Вскоре подошел полк второго эшелона. Мы с почестями похоронили адъютанта.

От госпитализации я отказался - шутка ли отстать от дивизии в такое время? Три с половиной года был с ней, сколько горя хлебнул, и вдруг перед самой победой уйти? Упросил командарма. Так потом с палочкой и ходил по Берлину. Ничего!

Вот ты меня спросишь, страшно ли было, когда меня тот снайпер с кладбища обстрелял? Всегда боязно, когда по тебе стреляют. Умирать никому не хочется. И в Испании страх иногда испытывал, и в самом начале в Отечественную, и в самом конце ее - тоже. Только вот все по-разному.

В Испании иногда вдруг нет-нет да тоска схватит за горло: вот убьют, а дома, на Родине, и знать никто не будет. Вот печаль-то откуда может появиться и напугать!

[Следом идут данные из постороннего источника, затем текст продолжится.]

-- ==== Sys2Proof/Laws/OnlyThermal.lean ====
section
/-!
SUPPORT. The parts of the state that an operation of Machine/Thermal.lean may change (Laws/Only.lean).
-/

set_option Elab.async false

namespace Sys2Proof.Machine

theorem State.enforce_only {L : List Part} {s0 s : State}
    (hL : [.out, .host, .sq, .life, .trc, .regs 0, .regs 4, .regs 8, .regs 49] ⊆ L) (h : Only L s0 s) :
    Only L s0 (State.enforce s) := by
  unfold State.enforce
  extract_lets n1 s2 n3 s4
  have hs2 : Only L s0 s2 := by
    unfold s2
    refine State.wr_only (Part.sub hL (by decide)) ?_
    refine State.wr_only (Part.sub hL (by decide)) ?_
    exact State.wr_only (Part.sub hL (by decide)) (by assumption)
  clear_value s2
  have hs4 : Only L s0 s4 := by
    unfold s4
    refine Only.updSq (Part.sub hL (by decide)) ?_
    assumption
  clear_value s4
  exact State.raise_only (Part.sub hL (by decide)) (by assumption)

theorem State.raiseUnits_only {L : List Part} {s0 s : State}
    (hL : [.regs 8] ⊆ L) (h : Only L s0 s) :
    Only L s0 (State.raiseUnits s) := by
  unfold State.raiseUnits
  refine Only.ite ?_ ?_
  · exact State.wr_only (Part.sub hL (by decide)) (by assumption)
  · assumption

theorem State.syncCauses_only {L : List Part} {s0 s : State}
    (hL : [.out, .host, .sq, .life, .trc, .pwr, .regs 0, .regs 3, .regs 4, .regs 8, .regs 49] ⊆ L) (h : Only L s0 s) :
    Only L s0 (State.syncCauses s) := by
  unfold State.syncCauses
  extract_lets n1 n2 s3 n4 n5 n6 s7 n8 s9 s10
  have hs3 : Only L s0 s3 := by
    unfold s3
    exact State.wr_only (Part.sub hL (by decide)) (by assumption)
  clear_value s3
  have hs7 : Only L s0 s7 := by
    unfold s7
    exact State.raise_only (Part.sub hL (by decide)) (by assumption)
  clear_value s7
  have hs9 : Only L s0 s9 := by
    unfold s9
    refine Only.ite ?_ ?_
    · exact State.setPwr_only (Part.sub hL (by decide)) (by assumption)
    · assumption
  clear_value s9
  have hs10 : Only L s0 s10 := by
    unfold s10
    exact State.unask_only (Part.sub hL (by decide)) (by assumption)
  clear_value s10
  refine Only.ite ?_ ?_
  · assumption
  · refine Only.ite ?_ ?_
    · refine Only.ite ?_ ?_
      · exact State.enforce_only (Part.sub hL (by decide)) (by assumption)
      · refine State.wr_only (Part.sub hL (by decide)) ?_
        exact State.wr_only (Part.sub hL (by decide)) (by assumption)
    · refine Only.ite ?_ ?_
      · refine State.raise_only (Part.sub hL (by decide)) ?_
        refine State.wr_only (Part.sub hL (by decide)) ?_
        exact State.wr_only (Part.sub hL (by decide)) (by assumption)
      · assumption

theorem State.sensorFault_only {L : List Part} {s0 s : State} {x2 x3}
    (hL : [.out, .host, .sq, .life, .trc, .pwr, .regs 0, .regs 3, .regs 4, .regs 8, .regs 49] ⊆ L) (h : Only L s0 s) :
    Only L s0 (State.sensorFault s x2 x3) := by
  unfold State.sensorFault
  extract_lets s1
  have hs1 : Only L s0 s1 := by
    unfold s1
    exact State.wri_only (Part.sub hL (by decide)) (by assumption)
  clear_value s1
  refine Only.ite ?_ ?_
  · assumption
  · refine State.syncCauses_only (Part.sub hL (by decide)) ?_
    refine State.raise_only (Part.sub hL (by decide)) ?_
    refine State.wr_only (Part.sub hL (by decide)) ?_
    exact State.wri_only (Part.sub hL (by decide)) (by assumption)

theorem State.setSensor_only {L : List Part} {s0 s : State} {x2 x3}
    (hL : [.pwr] ⊆ L) (h : Only L s0 s) :
    Only L s0 (State.setSensor s x2 x3) := by
  unfold State.setSensor
  extract_lets n1
  exact State.setPwr_only (Part.sub hL (by decide)) (by assumption)

theorem State.setEntered_only {L : List Part} {s0 s : State} {x2 x3}
    (hL : [.pwr, .regs 3] ⊆ L) (h : Only L s0 s) :
    Only L s0 (State.setEntered s x2 x3) := by
  unfold State.setEntered
  extract_lets n1
  refine State.wri_only (Part.sub hL (by decide)) ?_
  exact State.setSensor_only (Part.sub hL (by decide)) (by assumption)

theorem State.takeReading_only {L : List Part} {s0 s : State} {x2 x3}
    (hL : [.pwr, .mem, .regs 3] ⊆ L) (h : Only L s0 s) :
    Only L s0 (State.takeReading s x2 x3) := by
  unfold State.takeReading
  extract_lets n1 s2 s3 n4
  have hs2 : Only L s0 s2 := by
    unfold s2
    refine Only.ite ?_ ?_
    · refine Only.updMem (Part.sub hL (by decide)) ?_
      assumption
    · assumption
  clear_value s2
  have hs3 : Only L s0 s3 := by
    unfold s3
    refine State.wri_only (Part.sub hL (by decide)) ?_
    exact State.wri_only (Part.sub hL (by decide)) (by assumption)
  clear_value s3
  exact State.setSensor_only (Part.sub hL (by decide)) (by assumption)

theorem State.thermalShutdown_only {L : List Part} {s0 s : State} {x2}
    (hL : [.out, .host, .sq, .obj, .life, .boot, .tape, .mot, .disk, .det, .medium, .wra, .ctl, .trc, .grp,
      .red, .pwr, .mem, .regs 0, .regs 1, .regs 2, .regs 3, .regs 4, .regs 8, .regs 10, .regs 12, .regs 16,
      .regs 20, .regs 24, .regs 28, .regs 32, .regs 33, .regs 36, .regs 40, .regs 44, .regs 48, .regs 49] ⊆ L) (h : Only L s0 s) :
    Only L s0 (State.thermalShutdown s x2) := by
  unfold State.thermalShutdown
  extract_lets n1 n2 s3 s4 s5 n6 s7
  have hs3 : Only L s0 s3 := by
    unfold s3
    refine Only.ite ?_ ?_
    · exact State.interruptSet_only (Part.sub hL (by decide)) (by assumption)
    · assumption
  clear_value s3
  have hs4 : Only L s0 s4 := by
    unfold s4
    refine State.braceTapeDone_only (Part.sub hL (by decide)) ?_
    refine State.braceTape_only (Part.sub hL (by decide)) ?_
    refine State.abandonNor_only (Part.sub hL (by decide)) ?_
    exact State.stopMediaWrites_only (Part.sub hL (by decide)) (by assumption)
  clear_value s4
  have hs5 : Only L s0 s5 := by
    unfold s5
    refine Only.ite ?_ ?_
    · exact State.braceRetract_only (Part.sub hL (by decide)) (by assumption)
    · assumption
  clear_value s5
  have hs7 : Only L s0 s7 := by
    unfold s7
    exact State.setPwr_only (Part.sub hL (by decide)) (by assumption)
  clear_value s7
  refine State.resetCause_only (Part.sub hL (by decide)) ?_
  exact State.resetPor_only (Part.sub hL (by decide)) (by assumption)

theorem execSensorConversion_only {L : List Part} {s0 s : State} {x1 x2}
    (hL : [.out, .host, .sq, .life, .trc, .pwr, .mem, .regs 0, .regs 3, .regs 4, .regs 8, .regs 49] ⊆ L) (h : Only L s0 s) :
    Only.Out L s0 (execSensorConversion x1 x2 s) := by
  unfold execSensorConversion
  extract_lets n1 n2 n3 n4 s5
  have hs5 : Only L s0 s5 := by
    unfold s5
    exact State.setSensor_only (Part.sub hL (by decide)) (by assumption)
  clear_value s5
  refine Only.iteOut ?_ ?_
  · refine Only.next ?_
    assumption
  · split
    · refine Only.next ?_
      refine Only.ite ?_ ?_
      · exact State.sensorFault_only (Part.sub hL (by decide)) (by assumption)
      · assumption
    · refine Only.next ?_
      exact State.sensorFault_only (Part.sub hL (by decide)) (by assumption)
    · refine Only.iteOut ?_ ?_
      · refine Only.next ?_
        exact State.sensorFault_only (Part.sub hL (by decide)) (by assumption)
      · refine Only.next ?_
        refine State.syncCauses_only (Part.sub hL (by decide)) ?_
        exact State.takeReading_only (Part.sub hL (by decide)) (by assumption)

theorem execThresholdDwellExpiry_only {L : List Part} {s0 s : State} {x1 x2}
    (hL : [.out, .host, .sq, .obj, .life, .boot, .tape, .mot, .disk, .det, .medium, .wra, .ctl, .trc, .grp,
      .red, .pwr, .mem, .regs 0, .regs 1, .regs 2, .regs 3, .regs 4, .regs 8, .regs 10, .regs 12, .regs 16,
      .regs 20, .regs 24, .regs 28, .regs 32, .regs 33, .regs 36, .regs 40, .regs 44, .regs 48, .regs 49] ⊆ L) (h : Only L s0 s) :
    Only.Out L s0 (execThresholdDwellExpiry x1 x2 s) := by
  unfold execThresholdDwellExpiry
  extract_lets n k v x w m r s1 s2
  clear_value k
  refine Only.iteOut (Only.next h) (Only.iteOut ?_ (Only.iteOut ?_ (Only.next h)))
  · have h1 : Only L s0 s1 := State.setEntered_only (Part.sub hL (by decide)) h
    clear_value s1
    split
    · exact Only.next (State.raise_only (Part.sub hL (by decide)) (State.wr_only (Part.sub hL (by decide)) h1))
    · exact Only.next (State.syncCauses_only (Part.sub hL (by decide)) (State.raise_only (Part.sub hL (by decide))
        (State.wr_only (Part.sub hL (by decide)) h1)))
    · exact Only.iteOut (Only.next (State.syncCauses_only (Part.sub hL (by decide)) h1))
        (Only.next (State.thermalShutdown_only (Part.sub hL (by decide)) (State.raise_only (Part.sub hL (by decide)) h1)))
  · have h1 : Only L s0 s2 := State.setEntered_only (Part.sub hL (by decide)) h
    clear_value s2
    split
    · exact Only.next (State.raise_only (Part.sub hL (by decide)) h1)
    · exact Only.next (State.syncCauses_only (Part.sub hL (by decide)) (State.raise_only (Part.sub hL (by decide)) h1))
    · exact Only.next (State.syncCauses_only (Part.sub hL (by decide)) h1)

theorem execRiseDwellExpiry_only {L : List Part} {s0 s : State} {x1}
    (hL : [.out, .host, .sq, .life, .trc, .pwr, .regs 0, .regs 3, .regs 4, .regs 8, .regs 49] ⊆ L) (h : Only L s0 s) :
    Only.Out L s0 (execRiseDwellExpiry x1 s) := by
  unfold execRiseDwellExpiry
  extract_lets n1 n2 n3 n4
  refine Only.iteOut ?_ ?_
  · refine Only.next ?_
    assumption
  · refine Only.iteOut ?_ ?_
    · refine Only.next ?_
      refine State.syncCauses_only (Part.sub hL (by decide)) ?_
      refine State.raise_only (Part.sub hL (by decide)) ?_
      refine State.wr_only (Part.sub hL (by decide)) ?_
      exact State.wri_only (Part.sub hL (by decide)) (by assumption)
    · refine Only.iteOut ?_ ?_
      · refine Only.next ?_
        refine State.syncCauses_only (Part.sub hL (by decide)) ?_
        refine State.raise_only (Part.sub hL (by decide)) ?_
        exact State.wri_only (Part.sub hL (by decide)) (by assumption)
      · refine Only.next ?_
        assumption

theorem execSensorFaultClear_only {L : List Part} {s0 s : State} {x1}
    (hL : [.out, .host, .sq, .life, .trc, .pwr, .regs 0, .regs 3, .regs 4, .regs 8, .regs 49] ⊆ L) (h : Only L s0 s) :
    Only.Out L s0 (execSensorFaultClear x1 s) := by
  unfold execSensorFaultClear
  extract_lets n1
  refine Only.next ?_
  refine Only.ite ?_ ?_
  · refine State.syncCauses_only (Part.sub hL (by decide)) ?_
    refine State.raise_only (Part.sub hL (by decide)) ?_
    exact State.wri_only (Part.sub hL (by decide)) (by assumption)
  · assumption

theorem execThrottleGraceExpiry_only {L : List Part} {s0 s : State}
    (hL : [.out, .host, .sq, .life, .trc, .regs 0, .regs 4, .regs 8, .regs 49] ⊆ L) (h : Only L s0 s) :
    Only.Out L s0 (execThrottleGraceExpiry s) := by
  unfold execThrottleGraceExpiry
  refine Only.next ?_
  refine Only.ite ?_ ?_
  · exact State.enforce_only (Part.sub hL (by decide)) (by assumption)
  · assumption

theorem execThrottleAdjust_only {L : List Part} {s0 s : State}
    (hL : [.pwr, .regs 3, .regs 8] ⊆ L) (h : Only L s0 s) :
    Only.Out L s0 (execThrottleAdjust s) := by
  unfold execThrottleAdjust
  extract_lets n1 s2 n3
  have hs2 : Only L s0 s2 := by
    unfold s2
    exact State.wr_only (Part.sub hL (by decide)) (by assumption)
  clear_value s2
  refine Only.iteOut ?_ ?_
  · refine Only.next ?_
    assumption
  · refine Only.iteOut ?_ ?_
    · refine Only.next ?_
      exact State.wr_only (Part.sub hL (by decide)) (by assumption)
    · refine Only.iteOut ?_ ?_
      · refine Only.next ?_
        exact State.ask_only (Part.sub hL (by decide)) (by assumption)
      · refine Only.next ?_
        assumption

theorem execThermalRelease_only {L : List Part} {s0 s : State}
    (hL : [.pwr] ⊆ L) (h : Only L s0 s) :
    Only.Out L s0 (execThermalRelease s) := by
  unfold execThermalRelease
  extract_lets n1 n2 n3
  refine Only.next ?_
  refine Only.ite ?_ ?_
  · exact State.setPwr_only (Part.sub hL (by decide)) (by assumption)
  · assumption

end Sys2Proof.Machine
end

Когда в начале Отечественной попадал, бывало, в такую передрягу, то ненависть и злобу испытывал, от которой сердце сжималось, руки дрожали. Думалось: как же, вот я погибну, а он, этот проклятый фашист, так и пойдет по нашей земле до самого Урала, никто его остановить не сможет?!

Когда война в середину пришла, то страху тоже было немало, но думал уже другое: неужели столько выстрадал и все напрасно? Погибнешь и не посмотришь, как он, проклятый, побежит от нас, как мы его, скотину, в его стойло погоним? Что он тогда запоет? Обида, что ли, в страхе главной стала?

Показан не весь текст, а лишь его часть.